■ Task requirements
Please repeat, from the entries that follow, the lines from the one containing "(∀ r, r = some" through the one containing "(∀ m, m < 4 → m ≠ n" exactly, adding nothing.

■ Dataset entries
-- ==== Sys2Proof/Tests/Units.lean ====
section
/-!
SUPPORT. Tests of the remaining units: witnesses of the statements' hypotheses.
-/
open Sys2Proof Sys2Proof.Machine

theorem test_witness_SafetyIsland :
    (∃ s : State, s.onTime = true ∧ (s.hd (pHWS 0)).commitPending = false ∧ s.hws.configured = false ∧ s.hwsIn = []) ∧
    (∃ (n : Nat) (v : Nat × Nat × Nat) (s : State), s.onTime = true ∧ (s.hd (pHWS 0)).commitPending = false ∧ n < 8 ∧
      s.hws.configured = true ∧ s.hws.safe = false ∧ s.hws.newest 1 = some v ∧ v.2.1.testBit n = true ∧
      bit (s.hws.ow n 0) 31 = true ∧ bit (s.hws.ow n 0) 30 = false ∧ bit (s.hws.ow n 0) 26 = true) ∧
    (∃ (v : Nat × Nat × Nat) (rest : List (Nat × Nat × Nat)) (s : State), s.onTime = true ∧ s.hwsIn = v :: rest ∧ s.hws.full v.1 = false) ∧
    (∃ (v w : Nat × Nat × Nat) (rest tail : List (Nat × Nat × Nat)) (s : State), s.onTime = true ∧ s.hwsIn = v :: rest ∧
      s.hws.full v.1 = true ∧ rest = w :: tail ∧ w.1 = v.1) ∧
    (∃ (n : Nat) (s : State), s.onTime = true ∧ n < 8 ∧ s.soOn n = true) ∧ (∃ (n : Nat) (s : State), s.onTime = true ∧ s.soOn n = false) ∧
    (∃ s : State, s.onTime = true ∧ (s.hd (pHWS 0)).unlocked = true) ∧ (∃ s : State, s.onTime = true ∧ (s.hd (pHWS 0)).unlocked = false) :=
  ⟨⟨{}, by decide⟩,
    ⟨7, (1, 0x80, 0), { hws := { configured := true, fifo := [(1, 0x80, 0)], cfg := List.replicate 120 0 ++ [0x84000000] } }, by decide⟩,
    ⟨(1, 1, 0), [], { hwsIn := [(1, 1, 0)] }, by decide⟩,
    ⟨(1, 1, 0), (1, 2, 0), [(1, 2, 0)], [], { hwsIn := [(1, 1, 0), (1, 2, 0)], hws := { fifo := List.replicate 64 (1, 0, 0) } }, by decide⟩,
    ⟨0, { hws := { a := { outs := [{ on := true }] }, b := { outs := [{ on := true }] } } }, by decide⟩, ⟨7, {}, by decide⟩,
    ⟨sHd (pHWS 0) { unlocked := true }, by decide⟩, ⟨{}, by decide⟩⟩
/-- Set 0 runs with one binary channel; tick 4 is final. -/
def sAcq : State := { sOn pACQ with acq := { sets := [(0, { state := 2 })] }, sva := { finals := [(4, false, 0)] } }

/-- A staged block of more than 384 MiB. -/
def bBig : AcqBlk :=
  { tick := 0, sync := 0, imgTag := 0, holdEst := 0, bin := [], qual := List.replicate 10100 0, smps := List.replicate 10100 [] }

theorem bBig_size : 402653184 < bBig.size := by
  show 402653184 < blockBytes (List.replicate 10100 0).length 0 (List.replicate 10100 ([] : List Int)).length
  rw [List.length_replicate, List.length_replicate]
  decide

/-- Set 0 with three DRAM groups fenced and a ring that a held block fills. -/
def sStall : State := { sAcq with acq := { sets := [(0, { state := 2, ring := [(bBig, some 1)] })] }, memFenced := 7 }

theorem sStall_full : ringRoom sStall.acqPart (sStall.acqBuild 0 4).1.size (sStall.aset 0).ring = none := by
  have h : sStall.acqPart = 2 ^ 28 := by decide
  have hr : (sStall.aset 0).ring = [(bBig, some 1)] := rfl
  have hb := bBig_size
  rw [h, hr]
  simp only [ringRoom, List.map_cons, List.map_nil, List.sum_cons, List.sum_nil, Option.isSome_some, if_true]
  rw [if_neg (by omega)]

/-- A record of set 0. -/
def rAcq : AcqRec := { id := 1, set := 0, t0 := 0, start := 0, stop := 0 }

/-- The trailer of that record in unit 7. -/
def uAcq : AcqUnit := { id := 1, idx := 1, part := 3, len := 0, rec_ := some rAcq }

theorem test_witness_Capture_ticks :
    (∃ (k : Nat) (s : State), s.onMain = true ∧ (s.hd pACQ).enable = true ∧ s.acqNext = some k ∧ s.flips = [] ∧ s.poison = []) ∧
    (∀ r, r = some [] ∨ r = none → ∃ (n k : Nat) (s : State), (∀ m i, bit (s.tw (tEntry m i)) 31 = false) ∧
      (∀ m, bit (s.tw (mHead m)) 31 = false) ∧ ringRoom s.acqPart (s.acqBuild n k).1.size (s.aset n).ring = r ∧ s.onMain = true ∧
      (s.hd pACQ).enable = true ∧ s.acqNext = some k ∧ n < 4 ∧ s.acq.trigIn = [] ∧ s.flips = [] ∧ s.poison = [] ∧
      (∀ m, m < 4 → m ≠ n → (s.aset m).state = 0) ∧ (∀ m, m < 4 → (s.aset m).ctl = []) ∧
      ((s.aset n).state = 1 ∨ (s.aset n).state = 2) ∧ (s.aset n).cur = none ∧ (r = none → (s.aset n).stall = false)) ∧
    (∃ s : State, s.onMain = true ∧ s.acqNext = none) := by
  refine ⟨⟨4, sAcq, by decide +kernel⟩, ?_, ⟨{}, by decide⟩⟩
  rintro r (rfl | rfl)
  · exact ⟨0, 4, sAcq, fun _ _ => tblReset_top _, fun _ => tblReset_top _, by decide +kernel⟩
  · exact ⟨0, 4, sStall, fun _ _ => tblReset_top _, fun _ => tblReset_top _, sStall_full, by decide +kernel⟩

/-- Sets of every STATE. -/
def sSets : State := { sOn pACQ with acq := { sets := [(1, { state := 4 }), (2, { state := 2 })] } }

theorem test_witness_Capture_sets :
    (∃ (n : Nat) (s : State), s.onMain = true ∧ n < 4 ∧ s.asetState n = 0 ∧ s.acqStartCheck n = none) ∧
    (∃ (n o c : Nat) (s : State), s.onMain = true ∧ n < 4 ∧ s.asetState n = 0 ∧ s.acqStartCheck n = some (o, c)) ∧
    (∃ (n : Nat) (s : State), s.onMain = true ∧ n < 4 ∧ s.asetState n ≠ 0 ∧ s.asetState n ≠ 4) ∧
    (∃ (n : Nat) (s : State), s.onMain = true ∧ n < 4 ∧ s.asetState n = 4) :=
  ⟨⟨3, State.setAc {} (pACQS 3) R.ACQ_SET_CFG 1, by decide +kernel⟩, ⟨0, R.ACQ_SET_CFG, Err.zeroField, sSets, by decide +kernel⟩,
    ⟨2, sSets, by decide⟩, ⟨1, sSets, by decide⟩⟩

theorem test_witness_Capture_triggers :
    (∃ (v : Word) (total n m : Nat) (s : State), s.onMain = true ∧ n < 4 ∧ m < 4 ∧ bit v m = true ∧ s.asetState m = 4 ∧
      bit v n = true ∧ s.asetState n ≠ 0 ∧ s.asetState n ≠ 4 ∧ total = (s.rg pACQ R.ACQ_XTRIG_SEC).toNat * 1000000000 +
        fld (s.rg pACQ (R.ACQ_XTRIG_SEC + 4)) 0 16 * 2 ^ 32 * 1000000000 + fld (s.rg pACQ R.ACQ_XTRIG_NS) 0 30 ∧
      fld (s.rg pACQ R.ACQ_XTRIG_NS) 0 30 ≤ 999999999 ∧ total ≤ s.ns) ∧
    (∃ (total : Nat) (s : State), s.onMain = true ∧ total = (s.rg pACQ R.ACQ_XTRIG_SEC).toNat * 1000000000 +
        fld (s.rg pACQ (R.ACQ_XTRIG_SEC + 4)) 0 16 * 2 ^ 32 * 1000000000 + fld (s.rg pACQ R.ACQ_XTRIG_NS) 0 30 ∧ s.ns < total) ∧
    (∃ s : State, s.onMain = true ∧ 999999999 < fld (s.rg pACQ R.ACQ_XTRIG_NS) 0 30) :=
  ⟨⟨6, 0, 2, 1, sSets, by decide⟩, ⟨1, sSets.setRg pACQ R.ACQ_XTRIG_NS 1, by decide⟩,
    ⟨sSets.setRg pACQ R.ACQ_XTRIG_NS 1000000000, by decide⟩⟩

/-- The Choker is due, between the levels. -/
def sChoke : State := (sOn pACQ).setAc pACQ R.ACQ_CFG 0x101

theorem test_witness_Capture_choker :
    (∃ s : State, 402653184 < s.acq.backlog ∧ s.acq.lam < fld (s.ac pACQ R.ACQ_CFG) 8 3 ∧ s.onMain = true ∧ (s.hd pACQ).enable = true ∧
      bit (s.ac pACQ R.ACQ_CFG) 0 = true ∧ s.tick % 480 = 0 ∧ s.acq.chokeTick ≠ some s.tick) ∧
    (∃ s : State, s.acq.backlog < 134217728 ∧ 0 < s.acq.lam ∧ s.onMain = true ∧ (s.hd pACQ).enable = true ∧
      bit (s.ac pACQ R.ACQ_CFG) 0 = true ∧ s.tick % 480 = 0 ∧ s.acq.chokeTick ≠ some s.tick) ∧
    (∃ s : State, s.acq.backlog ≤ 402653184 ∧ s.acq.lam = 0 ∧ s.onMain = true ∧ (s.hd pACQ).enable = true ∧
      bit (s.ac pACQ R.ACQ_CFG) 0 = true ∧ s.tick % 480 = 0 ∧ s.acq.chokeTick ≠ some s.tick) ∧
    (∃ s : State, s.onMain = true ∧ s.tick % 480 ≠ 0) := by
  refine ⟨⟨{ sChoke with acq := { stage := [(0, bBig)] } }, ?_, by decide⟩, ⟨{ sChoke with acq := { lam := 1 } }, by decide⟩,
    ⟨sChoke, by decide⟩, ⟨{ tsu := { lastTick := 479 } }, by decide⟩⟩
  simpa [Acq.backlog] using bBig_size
==
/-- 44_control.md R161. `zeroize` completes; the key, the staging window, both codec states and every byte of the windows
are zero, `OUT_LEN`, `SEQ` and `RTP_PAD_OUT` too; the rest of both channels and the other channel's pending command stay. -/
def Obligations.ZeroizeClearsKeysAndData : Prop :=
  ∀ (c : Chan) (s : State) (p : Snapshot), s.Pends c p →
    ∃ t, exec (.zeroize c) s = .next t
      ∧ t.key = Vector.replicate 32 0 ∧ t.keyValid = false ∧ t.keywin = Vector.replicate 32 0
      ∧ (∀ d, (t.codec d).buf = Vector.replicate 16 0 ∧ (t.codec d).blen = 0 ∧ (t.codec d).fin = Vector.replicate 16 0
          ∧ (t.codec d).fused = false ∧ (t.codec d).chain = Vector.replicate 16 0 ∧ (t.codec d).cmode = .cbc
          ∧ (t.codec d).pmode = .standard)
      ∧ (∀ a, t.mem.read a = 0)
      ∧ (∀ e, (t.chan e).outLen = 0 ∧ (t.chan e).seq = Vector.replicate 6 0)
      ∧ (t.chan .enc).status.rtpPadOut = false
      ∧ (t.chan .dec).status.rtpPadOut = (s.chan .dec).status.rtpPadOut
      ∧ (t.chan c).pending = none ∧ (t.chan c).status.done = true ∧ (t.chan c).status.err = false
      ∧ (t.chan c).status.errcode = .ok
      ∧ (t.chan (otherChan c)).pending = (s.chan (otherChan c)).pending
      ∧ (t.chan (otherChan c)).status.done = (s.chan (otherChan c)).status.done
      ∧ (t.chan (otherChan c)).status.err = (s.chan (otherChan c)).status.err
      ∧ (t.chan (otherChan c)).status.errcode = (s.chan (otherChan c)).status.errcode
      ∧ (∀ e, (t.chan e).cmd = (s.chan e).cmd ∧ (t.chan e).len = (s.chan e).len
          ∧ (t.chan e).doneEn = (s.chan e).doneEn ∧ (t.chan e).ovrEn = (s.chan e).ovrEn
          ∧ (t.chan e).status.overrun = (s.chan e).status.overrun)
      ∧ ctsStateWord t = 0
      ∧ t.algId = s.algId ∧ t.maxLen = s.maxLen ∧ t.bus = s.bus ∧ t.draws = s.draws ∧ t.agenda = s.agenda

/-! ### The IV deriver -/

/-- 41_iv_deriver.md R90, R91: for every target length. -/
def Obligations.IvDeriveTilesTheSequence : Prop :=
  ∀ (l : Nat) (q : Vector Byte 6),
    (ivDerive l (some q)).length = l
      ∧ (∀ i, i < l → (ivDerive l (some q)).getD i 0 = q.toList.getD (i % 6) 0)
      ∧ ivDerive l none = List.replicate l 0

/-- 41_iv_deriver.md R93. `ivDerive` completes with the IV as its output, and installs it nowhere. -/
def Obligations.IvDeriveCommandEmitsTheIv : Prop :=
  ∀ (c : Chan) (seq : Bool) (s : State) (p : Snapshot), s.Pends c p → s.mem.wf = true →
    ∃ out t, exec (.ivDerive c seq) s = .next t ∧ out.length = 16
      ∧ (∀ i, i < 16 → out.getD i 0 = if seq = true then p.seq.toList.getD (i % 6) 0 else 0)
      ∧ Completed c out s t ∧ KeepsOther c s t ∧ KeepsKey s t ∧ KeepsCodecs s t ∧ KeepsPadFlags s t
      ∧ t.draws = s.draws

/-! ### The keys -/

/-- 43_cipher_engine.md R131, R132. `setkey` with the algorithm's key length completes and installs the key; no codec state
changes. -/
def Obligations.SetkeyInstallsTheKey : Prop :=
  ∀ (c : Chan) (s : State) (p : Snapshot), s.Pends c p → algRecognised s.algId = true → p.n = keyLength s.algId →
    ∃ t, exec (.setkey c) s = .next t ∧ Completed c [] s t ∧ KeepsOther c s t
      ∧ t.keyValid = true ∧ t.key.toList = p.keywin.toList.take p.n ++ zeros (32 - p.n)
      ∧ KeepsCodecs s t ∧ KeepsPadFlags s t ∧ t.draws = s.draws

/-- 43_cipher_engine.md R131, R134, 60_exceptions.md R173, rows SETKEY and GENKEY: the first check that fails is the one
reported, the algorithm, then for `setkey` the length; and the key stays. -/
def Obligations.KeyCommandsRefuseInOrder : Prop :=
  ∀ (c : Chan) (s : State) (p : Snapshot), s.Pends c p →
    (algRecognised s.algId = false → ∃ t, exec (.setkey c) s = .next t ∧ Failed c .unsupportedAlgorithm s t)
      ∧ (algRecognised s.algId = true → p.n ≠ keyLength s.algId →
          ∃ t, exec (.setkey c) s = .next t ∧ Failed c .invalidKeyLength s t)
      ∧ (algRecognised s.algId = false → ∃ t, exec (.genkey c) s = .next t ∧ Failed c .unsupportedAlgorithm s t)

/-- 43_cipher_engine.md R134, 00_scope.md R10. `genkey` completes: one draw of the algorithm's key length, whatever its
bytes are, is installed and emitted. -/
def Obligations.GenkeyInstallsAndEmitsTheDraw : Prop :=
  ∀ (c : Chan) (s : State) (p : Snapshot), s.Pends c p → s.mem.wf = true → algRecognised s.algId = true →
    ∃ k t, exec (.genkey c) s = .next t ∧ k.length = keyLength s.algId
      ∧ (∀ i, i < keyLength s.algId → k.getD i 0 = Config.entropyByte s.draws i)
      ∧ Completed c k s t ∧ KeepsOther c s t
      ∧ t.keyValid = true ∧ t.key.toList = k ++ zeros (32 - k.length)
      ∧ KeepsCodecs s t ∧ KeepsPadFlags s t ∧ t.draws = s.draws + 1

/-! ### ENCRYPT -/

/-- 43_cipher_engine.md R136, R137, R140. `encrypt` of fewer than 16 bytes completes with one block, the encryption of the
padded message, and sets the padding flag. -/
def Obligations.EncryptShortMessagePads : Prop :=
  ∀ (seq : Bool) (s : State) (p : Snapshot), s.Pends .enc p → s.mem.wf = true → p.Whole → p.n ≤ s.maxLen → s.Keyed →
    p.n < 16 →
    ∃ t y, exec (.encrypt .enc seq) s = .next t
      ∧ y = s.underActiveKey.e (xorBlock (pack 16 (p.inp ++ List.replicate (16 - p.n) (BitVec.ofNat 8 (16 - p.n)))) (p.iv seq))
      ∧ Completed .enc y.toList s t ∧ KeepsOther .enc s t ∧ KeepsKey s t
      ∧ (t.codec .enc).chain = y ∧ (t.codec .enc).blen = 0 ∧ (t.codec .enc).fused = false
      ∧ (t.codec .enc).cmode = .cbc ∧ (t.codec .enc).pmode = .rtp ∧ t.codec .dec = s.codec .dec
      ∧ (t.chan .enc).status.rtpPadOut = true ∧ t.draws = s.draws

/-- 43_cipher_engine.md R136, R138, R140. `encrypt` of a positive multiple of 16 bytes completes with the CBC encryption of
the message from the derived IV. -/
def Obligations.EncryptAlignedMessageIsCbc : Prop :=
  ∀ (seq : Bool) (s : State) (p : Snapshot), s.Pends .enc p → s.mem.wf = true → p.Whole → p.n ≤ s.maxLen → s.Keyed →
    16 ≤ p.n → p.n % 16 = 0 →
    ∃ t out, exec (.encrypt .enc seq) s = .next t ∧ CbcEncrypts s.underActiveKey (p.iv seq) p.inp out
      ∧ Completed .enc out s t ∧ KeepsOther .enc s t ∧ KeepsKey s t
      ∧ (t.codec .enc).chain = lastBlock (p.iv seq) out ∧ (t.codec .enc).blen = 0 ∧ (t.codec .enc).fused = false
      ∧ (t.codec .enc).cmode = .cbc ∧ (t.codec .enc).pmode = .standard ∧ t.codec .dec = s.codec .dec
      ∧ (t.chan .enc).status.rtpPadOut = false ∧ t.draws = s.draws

■ Task output
    (∀ r, r = some [] ∨ r = none → ∃ (n k : Nat) (s : State), (∀ m i, bit (s.tw (tEntry m i)) 31 = false) ∧
      (∀ m, bit (s.tw (mHead m)) 31 = false) ∧ ringRoom s.acqPart (s.acqBuild n k).1.size (s.aset n).ring = r ∧ s.onMain = true ∧
      (s.hd pACQ).enable = true ∧ s.acqNext = some k ∧ n < 4 ∧ s.acq.trigIn = [] ∧ s.flips = [] ∧ s.poison = [] ∧
      (∀ m, m < 4 → m ≠ n → (s.aset m).state = 0) ∧ (∀ m, m < 4 → (s.aset m).ctl = []) ∧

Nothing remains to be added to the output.